Task material -
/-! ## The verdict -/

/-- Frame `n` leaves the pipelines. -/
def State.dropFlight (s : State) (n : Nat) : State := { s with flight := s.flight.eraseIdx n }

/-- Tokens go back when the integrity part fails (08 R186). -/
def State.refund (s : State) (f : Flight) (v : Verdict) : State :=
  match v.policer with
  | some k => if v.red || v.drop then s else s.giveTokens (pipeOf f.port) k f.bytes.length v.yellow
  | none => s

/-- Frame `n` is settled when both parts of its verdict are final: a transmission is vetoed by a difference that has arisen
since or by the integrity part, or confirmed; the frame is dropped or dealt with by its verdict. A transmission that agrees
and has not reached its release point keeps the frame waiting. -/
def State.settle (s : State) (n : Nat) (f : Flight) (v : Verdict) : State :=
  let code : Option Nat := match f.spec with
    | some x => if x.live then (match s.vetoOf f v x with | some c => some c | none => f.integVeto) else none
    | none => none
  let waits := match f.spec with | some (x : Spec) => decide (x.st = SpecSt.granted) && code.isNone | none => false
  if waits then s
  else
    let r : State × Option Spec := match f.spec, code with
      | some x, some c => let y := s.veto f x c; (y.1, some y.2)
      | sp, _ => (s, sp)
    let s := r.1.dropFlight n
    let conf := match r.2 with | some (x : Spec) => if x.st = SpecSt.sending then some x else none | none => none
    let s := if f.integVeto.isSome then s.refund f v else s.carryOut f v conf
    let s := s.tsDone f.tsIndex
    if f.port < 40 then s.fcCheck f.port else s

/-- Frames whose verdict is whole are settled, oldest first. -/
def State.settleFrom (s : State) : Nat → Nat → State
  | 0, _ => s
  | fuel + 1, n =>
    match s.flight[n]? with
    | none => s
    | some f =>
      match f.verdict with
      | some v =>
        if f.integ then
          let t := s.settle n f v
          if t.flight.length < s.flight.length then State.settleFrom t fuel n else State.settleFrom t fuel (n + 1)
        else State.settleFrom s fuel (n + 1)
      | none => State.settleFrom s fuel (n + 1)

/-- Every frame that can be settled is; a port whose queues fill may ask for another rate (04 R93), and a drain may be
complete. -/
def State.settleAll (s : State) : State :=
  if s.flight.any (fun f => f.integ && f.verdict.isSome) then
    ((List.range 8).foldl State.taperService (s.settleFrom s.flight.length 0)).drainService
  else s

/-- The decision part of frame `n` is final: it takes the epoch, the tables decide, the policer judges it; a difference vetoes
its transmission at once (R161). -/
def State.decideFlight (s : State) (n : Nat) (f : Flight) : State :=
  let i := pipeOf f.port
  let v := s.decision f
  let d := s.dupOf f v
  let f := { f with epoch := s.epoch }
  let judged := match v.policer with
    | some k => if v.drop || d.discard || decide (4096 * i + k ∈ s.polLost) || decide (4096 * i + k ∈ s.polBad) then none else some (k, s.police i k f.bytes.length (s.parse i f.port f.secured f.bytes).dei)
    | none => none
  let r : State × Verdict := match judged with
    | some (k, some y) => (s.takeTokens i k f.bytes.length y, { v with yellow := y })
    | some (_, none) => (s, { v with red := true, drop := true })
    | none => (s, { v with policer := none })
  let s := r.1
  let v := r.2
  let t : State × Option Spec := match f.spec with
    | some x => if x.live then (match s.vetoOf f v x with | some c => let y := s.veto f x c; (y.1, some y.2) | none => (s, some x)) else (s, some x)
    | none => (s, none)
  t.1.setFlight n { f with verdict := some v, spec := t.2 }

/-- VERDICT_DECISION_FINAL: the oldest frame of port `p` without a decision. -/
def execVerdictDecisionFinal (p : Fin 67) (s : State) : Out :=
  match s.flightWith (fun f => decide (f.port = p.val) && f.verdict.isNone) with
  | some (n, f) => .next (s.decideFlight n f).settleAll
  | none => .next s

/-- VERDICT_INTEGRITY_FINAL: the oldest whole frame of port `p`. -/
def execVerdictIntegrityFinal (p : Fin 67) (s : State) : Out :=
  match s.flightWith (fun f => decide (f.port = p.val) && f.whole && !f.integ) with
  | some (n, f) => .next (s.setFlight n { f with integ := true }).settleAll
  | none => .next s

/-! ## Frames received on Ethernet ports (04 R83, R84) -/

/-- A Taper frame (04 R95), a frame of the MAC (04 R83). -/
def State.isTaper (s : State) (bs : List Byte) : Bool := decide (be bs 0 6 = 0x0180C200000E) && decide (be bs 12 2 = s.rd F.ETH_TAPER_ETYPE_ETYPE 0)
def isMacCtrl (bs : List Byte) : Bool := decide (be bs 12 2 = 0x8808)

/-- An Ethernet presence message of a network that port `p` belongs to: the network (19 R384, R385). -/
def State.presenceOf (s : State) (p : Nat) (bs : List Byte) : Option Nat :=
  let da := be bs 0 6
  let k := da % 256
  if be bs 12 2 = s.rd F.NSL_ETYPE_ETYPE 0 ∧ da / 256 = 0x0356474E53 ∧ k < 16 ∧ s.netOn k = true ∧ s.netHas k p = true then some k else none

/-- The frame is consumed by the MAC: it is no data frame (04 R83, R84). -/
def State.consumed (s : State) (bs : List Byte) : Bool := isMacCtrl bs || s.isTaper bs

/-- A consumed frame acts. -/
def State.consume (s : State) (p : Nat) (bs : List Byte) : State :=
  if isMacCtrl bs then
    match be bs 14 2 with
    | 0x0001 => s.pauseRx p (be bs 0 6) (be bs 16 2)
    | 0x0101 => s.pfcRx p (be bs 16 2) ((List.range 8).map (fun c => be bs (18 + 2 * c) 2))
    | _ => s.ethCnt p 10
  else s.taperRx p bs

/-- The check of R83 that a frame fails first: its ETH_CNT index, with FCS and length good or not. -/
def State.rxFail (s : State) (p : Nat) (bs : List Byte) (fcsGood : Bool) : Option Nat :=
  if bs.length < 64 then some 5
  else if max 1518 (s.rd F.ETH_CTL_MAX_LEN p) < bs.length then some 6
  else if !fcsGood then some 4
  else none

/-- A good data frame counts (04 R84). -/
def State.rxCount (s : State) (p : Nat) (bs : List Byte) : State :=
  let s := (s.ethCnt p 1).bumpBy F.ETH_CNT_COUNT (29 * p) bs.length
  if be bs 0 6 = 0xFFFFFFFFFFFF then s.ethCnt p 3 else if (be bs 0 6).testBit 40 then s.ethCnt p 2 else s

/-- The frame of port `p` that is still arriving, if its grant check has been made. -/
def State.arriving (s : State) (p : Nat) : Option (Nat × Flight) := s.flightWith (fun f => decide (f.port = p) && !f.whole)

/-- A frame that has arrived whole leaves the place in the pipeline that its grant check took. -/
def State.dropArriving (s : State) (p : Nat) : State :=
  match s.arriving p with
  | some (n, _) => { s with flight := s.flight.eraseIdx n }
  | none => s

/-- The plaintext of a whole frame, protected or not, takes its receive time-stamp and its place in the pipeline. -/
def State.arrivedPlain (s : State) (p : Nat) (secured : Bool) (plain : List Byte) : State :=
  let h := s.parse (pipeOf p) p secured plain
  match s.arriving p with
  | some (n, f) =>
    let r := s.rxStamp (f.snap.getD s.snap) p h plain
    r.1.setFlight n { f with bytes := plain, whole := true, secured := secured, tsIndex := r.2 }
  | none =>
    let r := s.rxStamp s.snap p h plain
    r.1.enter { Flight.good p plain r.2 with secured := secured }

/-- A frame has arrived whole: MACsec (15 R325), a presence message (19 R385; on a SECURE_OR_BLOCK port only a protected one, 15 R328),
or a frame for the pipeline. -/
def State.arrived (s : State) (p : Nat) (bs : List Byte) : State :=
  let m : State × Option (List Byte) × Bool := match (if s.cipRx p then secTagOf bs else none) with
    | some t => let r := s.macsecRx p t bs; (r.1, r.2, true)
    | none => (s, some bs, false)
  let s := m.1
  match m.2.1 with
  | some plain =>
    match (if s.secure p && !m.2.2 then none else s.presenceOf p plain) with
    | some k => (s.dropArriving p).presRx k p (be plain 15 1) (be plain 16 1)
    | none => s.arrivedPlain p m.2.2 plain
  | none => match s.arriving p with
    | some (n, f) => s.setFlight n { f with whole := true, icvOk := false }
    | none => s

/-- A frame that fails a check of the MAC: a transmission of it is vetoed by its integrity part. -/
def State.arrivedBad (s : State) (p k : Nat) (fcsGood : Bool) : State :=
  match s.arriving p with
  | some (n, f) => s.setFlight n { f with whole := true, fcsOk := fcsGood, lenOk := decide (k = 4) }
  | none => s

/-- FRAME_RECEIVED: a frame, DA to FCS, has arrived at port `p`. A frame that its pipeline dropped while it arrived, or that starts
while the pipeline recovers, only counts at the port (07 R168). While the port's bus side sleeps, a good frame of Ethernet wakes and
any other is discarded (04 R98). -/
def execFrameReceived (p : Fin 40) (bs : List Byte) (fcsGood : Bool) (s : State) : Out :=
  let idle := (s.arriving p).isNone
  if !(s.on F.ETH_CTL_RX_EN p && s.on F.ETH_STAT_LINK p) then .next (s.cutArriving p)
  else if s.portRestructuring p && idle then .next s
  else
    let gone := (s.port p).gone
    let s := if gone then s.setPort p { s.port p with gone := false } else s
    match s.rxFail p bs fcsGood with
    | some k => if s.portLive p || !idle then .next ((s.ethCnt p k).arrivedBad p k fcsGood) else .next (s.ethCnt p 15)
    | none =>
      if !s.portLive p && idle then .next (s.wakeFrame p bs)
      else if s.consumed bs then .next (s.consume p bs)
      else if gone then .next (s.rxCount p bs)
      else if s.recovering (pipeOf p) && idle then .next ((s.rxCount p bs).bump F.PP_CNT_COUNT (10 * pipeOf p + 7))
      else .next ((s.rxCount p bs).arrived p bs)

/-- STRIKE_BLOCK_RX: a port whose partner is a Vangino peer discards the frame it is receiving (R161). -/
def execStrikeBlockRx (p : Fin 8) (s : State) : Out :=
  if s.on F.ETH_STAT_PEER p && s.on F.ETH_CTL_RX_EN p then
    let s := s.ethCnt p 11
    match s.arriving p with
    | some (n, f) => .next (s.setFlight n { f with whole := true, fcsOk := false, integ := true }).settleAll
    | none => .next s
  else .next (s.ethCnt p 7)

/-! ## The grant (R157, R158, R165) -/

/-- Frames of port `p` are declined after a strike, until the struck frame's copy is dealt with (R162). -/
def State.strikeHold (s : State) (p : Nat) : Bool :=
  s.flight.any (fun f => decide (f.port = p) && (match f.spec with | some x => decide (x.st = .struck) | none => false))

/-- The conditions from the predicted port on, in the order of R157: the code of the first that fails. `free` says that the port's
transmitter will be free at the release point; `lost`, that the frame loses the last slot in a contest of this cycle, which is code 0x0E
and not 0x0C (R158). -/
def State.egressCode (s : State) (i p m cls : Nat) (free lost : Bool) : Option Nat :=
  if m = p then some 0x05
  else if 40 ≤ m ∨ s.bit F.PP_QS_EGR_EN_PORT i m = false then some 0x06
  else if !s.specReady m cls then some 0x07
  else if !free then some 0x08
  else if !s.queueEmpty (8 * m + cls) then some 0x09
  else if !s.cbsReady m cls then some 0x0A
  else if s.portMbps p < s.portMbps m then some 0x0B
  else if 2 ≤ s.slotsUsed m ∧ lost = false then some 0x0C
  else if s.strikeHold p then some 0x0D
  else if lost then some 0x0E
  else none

What is being asked -
Could you write out, exactly as they stand, only the lines above that begin at the line with "fcsOk := false, integ" and stop after the line with "def State.strikeHold (s"?

Output of the task -
    | some (n, f) => .next (s.setFlight n { f with whole := true, fcsOk := false, integ := true }).settleAll
    | none => .next s
  else .next (s.ethCnt p 7)

/-! ## The grant (R157, R158, R165) -/

/-- Frames of port `p` are declined after a strike, until the struck frame's copy is dealt with (R162). -/
def State.strikeHold (s : State) (p : Nat) : Bool :=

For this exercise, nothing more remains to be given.